YOUR TASK | Could you copy, word for word, only the lines from the one containing "(∀ (i : Instr)" through the last line of the records below, both included?
■ ■ ■
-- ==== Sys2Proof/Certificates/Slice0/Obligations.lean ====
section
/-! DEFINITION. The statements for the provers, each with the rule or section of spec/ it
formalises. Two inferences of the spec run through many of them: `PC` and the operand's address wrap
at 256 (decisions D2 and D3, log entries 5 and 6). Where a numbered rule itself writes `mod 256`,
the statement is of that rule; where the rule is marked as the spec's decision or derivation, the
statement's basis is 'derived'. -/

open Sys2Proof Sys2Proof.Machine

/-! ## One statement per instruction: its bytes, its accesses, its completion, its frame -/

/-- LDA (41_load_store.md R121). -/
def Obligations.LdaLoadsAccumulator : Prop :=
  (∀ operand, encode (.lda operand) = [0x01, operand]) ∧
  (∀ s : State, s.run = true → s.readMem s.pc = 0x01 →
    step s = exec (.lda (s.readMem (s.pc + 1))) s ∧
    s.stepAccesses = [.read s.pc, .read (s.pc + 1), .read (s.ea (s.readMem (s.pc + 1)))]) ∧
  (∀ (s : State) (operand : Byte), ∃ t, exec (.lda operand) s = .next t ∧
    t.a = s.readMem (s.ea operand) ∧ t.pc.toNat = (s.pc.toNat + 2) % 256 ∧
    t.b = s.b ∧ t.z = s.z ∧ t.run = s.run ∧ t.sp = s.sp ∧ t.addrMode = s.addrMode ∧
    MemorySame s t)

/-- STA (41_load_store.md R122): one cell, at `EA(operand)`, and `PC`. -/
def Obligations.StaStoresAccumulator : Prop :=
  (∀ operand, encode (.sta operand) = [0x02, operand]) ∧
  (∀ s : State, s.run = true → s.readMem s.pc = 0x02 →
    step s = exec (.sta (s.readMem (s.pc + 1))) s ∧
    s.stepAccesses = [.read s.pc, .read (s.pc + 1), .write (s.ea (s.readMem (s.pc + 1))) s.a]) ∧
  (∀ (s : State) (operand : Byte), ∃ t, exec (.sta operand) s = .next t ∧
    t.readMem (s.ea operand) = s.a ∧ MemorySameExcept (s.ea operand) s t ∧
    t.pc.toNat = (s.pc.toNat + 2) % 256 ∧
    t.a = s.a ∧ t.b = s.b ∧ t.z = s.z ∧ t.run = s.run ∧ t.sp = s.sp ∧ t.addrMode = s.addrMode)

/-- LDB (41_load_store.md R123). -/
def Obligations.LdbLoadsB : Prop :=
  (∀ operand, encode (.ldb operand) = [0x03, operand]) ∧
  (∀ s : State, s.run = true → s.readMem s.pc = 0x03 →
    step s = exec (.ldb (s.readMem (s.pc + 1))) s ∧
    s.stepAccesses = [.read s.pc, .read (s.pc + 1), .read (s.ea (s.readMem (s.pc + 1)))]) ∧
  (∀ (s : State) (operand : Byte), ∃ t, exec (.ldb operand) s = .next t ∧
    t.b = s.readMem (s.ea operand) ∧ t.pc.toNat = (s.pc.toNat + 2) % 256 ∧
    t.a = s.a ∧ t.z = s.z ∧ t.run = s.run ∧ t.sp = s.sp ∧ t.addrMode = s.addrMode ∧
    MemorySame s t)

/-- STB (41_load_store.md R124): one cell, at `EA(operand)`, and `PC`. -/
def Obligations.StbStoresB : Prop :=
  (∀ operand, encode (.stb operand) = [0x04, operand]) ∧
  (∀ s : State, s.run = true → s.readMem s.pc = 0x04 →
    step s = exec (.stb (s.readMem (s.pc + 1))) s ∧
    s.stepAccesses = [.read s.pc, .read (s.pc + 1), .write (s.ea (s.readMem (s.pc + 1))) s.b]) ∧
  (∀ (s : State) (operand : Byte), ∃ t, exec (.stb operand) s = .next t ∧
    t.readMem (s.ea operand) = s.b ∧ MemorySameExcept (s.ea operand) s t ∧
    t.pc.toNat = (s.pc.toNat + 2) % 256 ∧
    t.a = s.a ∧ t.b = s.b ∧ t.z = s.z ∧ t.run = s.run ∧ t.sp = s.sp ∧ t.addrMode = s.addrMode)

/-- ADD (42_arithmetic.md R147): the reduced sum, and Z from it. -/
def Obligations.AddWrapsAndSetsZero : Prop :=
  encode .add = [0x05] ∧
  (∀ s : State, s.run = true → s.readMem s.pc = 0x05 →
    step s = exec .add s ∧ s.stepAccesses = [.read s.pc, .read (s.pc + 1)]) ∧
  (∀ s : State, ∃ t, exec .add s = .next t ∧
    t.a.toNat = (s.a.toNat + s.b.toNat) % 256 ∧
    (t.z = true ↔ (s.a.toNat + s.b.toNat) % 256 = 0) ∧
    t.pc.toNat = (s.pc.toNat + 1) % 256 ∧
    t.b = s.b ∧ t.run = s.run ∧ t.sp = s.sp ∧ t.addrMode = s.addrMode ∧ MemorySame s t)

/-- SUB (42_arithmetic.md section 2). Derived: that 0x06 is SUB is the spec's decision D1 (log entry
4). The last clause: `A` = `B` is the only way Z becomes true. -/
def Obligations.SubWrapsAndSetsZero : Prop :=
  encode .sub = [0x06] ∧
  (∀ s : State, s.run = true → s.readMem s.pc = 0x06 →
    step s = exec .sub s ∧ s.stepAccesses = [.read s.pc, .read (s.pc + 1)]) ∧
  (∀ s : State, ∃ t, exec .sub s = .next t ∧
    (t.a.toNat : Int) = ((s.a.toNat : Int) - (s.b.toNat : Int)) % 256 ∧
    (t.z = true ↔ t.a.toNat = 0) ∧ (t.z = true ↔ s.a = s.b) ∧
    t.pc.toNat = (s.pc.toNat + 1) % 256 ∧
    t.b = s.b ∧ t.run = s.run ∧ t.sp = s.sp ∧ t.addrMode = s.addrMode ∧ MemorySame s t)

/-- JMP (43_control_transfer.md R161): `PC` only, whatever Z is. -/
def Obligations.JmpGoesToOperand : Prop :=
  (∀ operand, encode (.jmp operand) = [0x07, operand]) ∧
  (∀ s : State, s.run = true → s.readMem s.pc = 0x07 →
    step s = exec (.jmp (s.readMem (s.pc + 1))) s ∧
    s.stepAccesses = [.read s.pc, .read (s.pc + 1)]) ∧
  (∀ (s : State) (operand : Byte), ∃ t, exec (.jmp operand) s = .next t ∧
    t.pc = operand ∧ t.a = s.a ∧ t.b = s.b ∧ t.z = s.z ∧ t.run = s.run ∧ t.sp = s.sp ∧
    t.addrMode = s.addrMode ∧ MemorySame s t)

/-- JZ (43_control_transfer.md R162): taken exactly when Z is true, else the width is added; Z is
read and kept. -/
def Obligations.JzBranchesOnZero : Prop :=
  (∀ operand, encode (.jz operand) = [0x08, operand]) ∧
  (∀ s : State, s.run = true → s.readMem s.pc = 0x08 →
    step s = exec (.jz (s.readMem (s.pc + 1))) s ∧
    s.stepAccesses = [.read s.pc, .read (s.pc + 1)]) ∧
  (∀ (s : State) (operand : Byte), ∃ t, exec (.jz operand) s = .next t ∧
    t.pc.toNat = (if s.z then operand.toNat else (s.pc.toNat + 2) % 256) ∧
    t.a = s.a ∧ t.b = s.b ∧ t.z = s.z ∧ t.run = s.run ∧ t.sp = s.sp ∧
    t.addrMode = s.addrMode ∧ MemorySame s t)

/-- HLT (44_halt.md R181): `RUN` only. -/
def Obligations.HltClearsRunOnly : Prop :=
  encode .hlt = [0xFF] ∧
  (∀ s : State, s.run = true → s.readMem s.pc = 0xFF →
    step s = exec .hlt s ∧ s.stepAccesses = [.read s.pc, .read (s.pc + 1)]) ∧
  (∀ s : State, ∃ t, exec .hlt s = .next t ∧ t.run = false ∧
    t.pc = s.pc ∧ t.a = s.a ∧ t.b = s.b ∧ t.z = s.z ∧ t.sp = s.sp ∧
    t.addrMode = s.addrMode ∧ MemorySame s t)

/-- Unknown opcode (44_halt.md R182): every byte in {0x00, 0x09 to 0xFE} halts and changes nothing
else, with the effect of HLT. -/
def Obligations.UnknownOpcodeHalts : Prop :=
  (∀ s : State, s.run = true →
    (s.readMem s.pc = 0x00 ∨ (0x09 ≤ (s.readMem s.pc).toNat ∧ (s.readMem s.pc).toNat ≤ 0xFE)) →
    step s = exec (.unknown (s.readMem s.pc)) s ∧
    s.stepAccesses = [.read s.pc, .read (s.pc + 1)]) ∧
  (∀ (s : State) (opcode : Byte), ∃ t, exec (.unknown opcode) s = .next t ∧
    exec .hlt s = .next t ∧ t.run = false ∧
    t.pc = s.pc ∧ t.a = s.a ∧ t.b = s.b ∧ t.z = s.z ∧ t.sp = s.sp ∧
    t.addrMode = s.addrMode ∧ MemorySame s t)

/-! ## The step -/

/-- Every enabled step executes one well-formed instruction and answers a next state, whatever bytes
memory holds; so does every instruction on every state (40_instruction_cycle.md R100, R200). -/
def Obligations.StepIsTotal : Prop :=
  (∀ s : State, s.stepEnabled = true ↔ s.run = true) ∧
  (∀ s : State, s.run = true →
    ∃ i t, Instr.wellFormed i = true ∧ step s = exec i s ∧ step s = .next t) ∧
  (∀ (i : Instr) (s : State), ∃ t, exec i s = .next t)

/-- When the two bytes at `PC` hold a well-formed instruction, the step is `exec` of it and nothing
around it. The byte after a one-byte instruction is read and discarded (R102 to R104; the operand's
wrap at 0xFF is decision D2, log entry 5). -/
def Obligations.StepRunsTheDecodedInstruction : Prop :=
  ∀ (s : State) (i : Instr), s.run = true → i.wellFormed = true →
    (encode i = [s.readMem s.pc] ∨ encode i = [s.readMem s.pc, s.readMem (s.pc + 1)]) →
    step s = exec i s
■ ■ ■
TASK RESULT |
  (∀ (i : Instr) (s : State), ∃ t, exec i s = .next t)

/-- When the two bytes at `PC` hold a well-formed instruction, the step is `exec` of it and nothing
around it. The byte after a one-byte instruction is read and discarded (R102 to R104; the operand's
wrap at 0xFF is decision D2, log entry 5). -/
def Obligations.StepRunsTheDecodedInstruction : Prop :=
  ∀ (s : State) (i : Instr), s.run = true → i.wellFormed = true →
    (encode i = [s.readMem s.pc] ∨ encode i = [s.readMem s.pc, s.readMem (s.pc + 1)]) →
    step s = exec i s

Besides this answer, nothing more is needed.